#### Supplied records ####

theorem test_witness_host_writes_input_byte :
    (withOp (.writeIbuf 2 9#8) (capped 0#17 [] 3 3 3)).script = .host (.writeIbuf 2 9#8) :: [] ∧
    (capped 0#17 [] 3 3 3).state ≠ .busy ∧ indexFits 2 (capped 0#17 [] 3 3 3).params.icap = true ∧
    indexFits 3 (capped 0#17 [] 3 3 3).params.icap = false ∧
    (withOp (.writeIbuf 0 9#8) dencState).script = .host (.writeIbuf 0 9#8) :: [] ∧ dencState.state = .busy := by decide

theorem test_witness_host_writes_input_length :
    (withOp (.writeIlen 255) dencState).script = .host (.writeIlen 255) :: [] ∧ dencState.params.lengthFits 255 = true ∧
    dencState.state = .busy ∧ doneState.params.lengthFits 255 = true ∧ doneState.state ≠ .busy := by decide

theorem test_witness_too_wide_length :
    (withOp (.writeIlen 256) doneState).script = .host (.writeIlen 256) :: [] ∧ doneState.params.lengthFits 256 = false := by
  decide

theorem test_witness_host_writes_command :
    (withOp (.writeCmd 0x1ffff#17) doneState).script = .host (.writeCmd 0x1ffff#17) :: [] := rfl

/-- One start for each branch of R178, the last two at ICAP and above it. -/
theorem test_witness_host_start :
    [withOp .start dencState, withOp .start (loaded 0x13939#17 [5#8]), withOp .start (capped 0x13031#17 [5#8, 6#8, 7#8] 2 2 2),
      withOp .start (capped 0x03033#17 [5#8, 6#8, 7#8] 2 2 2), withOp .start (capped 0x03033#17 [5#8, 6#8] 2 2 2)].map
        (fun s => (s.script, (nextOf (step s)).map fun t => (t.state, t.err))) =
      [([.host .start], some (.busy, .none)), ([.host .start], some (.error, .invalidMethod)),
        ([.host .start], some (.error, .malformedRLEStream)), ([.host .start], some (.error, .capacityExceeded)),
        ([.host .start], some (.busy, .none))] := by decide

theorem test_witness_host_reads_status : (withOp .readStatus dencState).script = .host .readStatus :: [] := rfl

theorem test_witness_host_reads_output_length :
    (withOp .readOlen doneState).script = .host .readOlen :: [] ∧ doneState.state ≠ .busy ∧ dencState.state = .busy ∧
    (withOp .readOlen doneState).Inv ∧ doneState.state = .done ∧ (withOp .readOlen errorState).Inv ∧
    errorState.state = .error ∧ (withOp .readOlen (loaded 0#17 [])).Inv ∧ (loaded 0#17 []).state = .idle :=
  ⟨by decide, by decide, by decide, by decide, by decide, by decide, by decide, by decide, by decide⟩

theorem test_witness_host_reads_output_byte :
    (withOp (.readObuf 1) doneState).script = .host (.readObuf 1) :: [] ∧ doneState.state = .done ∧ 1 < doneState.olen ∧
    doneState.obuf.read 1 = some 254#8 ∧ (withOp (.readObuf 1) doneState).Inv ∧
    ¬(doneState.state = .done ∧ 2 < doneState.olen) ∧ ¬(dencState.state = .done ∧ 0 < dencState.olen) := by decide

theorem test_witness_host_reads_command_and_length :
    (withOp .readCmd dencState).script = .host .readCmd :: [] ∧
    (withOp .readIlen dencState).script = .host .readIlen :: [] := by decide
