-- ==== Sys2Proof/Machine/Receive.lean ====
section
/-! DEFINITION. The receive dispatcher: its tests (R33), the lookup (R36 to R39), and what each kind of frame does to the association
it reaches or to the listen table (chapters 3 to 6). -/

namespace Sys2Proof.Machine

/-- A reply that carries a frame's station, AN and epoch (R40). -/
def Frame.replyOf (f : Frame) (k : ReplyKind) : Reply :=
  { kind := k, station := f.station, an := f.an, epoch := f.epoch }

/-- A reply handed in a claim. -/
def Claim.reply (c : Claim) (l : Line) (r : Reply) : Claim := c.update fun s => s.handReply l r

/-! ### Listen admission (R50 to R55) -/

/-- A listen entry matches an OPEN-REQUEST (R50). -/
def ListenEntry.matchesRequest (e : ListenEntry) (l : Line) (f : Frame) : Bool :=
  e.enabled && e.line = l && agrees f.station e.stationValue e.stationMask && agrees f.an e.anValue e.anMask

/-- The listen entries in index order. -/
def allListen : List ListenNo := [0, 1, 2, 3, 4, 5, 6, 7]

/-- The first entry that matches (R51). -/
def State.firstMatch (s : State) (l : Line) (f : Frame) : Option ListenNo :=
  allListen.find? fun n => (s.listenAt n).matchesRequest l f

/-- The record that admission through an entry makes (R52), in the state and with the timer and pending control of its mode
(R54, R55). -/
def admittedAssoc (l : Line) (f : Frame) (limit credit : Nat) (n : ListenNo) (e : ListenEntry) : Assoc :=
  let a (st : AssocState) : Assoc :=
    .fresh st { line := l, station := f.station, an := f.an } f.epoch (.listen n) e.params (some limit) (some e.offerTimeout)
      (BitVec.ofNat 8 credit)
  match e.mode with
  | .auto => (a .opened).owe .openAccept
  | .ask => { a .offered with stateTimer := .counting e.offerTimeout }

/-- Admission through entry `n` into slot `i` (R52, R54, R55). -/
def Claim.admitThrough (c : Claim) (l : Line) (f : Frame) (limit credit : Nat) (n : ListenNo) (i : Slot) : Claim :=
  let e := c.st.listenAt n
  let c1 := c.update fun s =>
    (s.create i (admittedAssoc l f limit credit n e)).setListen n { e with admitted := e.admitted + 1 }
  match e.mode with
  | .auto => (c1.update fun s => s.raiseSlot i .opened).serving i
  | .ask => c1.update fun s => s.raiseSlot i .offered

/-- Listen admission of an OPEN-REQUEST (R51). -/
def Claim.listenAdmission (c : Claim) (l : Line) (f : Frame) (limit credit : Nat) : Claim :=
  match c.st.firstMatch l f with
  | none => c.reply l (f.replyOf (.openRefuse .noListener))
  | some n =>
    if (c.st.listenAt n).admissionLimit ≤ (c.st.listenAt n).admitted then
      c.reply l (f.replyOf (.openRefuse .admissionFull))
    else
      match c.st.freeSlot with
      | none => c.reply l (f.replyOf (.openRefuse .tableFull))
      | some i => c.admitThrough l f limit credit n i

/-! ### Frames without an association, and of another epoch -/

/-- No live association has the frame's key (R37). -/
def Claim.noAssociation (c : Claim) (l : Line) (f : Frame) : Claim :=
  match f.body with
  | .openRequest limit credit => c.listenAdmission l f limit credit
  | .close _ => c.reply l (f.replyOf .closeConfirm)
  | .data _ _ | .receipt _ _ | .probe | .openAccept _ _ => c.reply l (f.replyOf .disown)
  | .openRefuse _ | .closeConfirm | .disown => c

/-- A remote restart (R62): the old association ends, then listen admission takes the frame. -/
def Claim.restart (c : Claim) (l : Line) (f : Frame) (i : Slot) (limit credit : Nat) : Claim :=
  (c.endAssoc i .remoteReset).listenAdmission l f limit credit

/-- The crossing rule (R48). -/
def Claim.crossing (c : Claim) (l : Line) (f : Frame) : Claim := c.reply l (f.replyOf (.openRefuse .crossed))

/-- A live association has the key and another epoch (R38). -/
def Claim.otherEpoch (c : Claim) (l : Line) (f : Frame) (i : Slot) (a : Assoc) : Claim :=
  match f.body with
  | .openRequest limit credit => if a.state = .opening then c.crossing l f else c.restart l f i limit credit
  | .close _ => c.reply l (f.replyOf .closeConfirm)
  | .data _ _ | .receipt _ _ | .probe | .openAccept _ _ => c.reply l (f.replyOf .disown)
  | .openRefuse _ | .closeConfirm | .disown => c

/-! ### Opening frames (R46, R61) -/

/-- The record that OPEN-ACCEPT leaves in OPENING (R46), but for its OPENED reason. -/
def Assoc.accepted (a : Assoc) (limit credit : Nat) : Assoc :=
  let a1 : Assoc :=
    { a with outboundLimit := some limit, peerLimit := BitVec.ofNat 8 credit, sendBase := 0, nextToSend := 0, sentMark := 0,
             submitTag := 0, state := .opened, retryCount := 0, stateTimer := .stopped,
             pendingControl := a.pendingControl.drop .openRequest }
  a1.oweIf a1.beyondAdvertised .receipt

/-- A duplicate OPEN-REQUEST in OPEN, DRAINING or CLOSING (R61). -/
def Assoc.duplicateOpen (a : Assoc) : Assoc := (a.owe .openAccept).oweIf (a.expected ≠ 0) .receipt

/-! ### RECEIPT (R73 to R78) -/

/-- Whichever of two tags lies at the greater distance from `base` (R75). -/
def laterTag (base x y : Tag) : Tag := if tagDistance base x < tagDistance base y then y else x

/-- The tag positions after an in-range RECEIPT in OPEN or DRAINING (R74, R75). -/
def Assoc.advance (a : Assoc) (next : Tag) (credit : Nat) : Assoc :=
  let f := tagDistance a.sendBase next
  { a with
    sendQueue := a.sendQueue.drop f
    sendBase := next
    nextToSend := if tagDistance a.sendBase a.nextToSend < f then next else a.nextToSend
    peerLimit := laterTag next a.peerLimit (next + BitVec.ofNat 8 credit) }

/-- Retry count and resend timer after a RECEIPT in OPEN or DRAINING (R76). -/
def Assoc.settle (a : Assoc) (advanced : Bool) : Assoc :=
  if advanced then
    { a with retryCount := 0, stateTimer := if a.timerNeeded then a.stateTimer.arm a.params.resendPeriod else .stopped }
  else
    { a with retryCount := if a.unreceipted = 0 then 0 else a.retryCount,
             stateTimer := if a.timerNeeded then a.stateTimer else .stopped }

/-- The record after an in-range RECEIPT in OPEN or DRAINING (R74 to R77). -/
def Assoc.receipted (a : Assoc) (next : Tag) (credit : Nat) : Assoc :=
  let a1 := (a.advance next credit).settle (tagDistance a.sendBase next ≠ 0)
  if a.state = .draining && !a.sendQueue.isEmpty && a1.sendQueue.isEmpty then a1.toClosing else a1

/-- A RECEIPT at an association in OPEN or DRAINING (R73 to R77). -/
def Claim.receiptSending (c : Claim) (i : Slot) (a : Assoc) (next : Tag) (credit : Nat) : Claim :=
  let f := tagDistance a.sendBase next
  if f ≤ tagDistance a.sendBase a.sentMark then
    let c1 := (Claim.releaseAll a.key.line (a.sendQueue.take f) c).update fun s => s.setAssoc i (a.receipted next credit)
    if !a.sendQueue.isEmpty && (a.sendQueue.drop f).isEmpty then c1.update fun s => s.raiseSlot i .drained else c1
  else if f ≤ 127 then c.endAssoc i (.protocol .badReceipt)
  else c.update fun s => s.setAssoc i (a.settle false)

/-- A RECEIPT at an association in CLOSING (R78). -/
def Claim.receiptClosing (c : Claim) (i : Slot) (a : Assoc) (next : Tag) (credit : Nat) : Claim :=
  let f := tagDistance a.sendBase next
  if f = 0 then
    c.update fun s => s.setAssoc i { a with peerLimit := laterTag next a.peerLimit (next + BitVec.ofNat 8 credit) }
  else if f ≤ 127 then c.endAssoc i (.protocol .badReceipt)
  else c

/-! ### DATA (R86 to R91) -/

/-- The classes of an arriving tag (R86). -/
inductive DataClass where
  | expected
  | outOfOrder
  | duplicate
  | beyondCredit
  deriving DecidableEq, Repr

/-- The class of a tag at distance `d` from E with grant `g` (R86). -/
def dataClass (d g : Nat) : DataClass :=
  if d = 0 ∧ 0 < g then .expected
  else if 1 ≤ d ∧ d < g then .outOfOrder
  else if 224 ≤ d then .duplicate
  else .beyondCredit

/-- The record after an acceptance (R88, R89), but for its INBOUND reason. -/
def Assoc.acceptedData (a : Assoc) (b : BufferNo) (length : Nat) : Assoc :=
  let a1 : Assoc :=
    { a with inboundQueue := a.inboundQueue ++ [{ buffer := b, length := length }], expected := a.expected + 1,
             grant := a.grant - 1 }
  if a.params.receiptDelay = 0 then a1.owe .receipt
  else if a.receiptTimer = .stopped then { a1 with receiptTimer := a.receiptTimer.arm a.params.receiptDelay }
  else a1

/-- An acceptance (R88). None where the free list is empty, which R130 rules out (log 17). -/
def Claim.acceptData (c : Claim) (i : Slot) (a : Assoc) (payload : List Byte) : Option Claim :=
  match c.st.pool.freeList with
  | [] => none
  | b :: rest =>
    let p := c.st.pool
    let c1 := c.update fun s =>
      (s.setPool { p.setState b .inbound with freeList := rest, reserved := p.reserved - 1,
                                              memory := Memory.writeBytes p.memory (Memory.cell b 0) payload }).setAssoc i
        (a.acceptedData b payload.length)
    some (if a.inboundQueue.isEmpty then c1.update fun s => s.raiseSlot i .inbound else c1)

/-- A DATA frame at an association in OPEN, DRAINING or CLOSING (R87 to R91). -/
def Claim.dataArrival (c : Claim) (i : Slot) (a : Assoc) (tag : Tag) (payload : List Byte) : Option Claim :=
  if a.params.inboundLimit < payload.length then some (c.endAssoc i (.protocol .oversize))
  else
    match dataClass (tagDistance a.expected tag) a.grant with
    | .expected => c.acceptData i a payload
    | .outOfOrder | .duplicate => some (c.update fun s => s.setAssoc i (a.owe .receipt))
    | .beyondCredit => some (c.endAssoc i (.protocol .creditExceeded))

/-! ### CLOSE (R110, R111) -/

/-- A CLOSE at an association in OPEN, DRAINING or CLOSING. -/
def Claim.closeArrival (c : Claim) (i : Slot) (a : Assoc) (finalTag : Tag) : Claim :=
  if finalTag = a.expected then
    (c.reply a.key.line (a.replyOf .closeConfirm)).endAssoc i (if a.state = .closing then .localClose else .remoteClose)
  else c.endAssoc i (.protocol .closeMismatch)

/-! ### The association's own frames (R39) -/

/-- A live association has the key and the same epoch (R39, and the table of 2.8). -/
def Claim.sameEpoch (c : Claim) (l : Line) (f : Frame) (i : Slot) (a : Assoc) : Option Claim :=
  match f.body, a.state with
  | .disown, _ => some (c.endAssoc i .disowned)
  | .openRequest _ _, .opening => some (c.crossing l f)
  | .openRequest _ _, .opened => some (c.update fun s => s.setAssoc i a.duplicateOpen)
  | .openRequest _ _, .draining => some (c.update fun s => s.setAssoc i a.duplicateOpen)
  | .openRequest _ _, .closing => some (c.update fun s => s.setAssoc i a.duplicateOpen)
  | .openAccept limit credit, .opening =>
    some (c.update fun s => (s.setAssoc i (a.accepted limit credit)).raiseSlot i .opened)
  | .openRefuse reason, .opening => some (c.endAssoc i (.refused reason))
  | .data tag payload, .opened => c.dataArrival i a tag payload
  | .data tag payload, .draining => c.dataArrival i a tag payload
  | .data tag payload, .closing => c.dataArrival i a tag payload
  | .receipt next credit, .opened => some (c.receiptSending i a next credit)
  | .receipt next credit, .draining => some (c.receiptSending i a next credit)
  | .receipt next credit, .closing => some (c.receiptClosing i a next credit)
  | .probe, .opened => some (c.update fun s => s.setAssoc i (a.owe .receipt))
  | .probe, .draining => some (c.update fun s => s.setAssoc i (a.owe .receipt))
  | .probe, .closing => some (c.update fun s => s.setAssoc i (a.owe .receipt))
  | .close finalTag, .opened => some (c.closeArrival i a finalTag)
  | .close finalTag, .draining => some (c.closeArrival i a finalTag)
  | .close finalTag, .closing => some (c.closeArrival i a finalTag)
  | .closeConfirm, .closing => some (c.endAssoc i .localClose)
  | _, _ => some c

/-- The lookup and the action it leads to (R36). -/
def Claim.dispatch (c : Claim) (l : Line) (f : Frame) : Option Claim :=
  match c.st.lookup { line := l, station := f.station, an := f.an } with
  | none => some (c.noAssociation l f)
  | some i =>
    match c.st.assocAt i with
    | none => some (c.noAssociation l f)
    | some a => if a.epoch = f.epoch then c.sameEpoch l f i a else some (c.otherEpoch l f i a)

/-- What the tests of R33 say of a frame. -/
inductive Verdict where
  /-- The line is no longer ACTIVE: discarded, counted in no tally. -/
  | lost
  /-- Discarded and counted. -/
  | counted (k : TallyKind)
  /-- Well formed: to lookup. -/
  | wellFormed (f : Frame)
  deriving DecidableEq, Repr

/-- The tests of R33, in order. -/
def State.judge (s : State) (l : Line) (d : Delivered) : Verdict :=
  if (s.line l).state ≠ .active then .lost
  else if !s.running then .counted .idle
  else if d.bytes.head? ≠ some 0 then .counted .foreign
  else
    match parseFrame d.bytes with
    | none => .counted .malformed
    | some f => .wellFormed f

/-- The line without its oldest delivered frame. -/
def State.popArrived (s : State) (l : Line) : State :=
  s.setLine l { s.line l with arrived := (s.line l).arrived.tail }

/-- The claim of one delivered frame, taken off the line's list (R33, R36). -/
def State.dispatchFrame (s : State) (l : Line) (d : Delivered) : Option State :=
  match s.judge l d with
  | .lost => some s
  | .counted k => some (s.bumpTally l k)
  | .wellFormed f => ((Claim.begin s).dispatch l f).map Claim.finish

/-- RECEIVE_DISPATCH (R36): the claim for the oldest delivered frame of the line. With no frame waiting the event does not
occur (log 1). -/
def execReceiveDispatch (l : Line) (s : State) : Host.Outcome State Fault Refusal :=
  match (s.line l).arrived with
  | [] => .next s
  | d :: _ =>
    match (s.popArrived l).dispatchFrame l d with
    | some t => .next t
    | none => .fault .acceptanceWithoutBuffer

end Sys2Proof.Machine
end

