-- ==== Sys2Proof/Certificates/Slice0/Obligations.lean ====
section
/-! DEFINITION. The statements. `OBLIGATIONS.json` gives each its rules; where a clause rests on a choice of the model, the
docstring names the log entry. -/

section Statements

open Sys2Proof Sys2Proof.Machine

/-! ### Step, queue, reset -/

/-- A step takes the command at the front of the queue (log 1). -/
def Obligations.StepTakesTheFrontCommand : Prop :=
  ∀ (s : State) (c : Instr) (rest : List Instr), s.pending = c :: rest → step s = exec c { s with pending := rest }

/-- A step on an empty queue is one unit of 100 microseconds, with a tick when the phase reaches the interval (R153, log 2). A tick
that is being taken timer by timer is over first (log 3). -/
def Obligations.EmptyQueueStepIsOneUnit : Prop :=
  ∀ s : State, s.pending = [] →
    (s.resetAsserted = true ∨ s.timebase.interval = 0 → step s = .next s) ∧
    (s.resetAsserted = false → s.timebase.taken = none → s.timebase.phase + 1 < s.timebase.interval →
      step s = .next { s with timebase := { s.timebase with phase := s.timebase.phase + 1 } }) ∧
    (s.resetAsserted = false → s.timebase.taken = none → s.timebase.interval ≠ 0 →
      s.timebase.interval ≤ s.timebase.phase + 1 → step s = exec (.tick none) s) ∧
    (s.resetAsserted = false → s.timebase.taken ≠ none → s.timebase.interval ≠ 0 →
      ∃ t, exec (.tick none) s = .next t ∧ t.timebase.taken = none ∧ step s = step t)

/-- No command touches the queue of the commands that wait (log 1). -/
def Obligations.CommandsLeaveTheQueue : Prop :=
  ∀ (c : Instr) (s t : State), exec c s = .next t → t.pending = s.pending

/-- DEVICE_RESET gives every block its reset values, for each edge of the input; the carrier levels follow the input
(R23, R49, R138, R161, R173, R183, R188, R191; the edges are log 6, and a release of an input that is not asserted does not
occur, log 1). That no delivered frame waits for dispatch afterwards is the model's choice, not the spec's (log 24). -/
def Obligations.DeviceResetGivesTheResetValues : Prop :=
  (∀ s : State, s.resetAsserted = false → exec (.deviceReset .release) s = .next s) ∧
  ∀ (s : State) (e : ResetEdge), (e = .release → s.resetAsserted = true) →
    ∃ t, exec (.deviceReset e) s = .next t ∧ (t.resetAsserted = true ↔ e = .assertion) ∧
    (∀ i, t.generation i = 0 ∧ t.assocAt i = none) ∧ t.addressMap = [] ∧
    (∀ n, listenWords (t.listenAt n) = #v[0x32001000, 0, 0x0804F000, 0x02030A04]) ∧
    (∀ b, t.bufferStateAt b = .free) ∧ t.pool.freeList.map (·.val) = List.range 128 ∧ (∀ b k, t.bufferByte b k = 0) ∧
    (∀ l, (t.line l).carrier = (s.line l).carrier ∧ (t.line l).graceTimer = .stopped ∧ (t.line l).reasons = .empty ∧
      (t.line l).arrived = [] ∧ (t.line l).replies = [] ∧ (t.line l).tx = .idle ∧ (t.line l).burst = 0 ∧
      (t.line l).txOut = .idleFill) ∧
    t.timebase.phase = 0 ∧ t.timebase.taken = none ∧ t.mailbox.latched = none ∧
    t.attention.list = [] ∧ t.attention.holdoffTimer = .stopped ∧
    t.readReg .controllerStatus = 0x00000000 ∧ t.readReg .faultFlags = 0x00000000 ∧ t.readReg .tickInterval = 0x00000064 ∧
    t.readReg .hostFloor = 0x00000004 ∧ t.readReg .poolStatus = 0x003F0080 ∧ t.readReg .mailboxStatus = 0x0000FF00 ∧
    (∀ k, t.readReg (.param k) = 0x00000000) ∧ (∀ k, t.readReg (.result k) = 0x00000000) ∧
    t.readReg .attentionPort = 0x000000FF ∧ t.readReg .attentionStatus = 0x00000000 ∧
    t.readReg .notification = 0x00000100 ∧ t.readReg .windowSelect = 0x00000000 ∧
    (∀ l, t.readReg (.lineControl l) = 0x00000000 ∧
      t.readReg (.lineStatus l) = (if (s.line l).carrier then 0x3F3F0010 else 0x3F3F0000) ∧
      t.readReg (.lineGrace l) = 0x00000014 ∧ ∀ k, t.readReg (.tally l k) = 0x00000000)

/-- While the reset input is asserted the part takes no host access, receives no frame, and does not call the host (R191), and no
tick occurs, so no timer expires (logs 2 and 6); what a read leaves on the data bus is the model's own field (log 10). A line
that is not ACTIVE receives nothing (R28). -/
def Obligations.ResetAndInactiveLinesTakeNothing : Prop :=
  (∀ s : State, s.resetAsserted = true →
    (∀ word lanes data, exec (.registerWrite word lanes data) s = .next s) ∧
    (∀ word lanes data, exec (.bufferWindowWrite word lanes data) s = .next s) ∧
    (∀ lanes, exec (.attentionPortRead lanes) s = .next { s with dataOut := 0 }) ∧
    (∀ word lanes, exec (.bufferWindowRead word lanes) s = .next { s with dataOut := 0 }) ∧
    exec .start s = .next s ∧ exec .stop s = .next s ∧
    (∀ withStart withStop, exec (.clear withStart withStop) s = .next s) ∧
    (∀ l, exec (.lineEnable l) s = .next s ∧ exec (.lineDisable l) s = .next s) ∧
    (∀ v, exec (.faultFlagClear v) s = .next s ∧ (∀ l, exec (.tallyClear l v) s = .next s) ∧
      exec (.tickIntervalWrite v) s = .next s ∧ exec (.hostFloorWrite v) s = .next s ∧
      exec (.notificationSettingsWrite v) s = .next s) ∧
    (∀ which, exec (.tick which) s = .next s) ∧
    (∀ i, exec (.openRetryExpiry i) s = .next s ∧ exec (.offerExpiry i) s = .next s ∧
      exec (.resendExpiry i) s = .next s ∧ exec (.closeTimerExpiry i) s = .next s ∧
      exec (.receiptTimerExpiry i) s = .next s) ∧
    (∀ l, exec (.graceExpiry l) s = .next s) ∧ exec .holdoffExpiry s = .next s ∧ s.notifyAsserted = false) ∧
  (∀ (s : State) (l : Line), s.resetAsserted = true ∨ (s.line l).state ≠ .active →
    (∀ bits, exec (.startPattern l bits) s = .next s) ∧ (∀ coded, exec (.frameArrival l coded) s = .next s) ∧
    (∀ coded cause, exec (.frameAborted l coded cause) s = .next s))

####

Problem to work on: The answer must be all the lines above that hold the word "lookup".

Expected output:
/-! DEFINITION. The receive dispatcher: its tests (R33), the lookup (R36 to R39), and what each kind of frame does to the association
/-- The lookup and the action it leads to (R36). -/
  match c.st.lookup { line := l, station := f.station, an := f.an } with
  /-- Well formed: to lookup. -/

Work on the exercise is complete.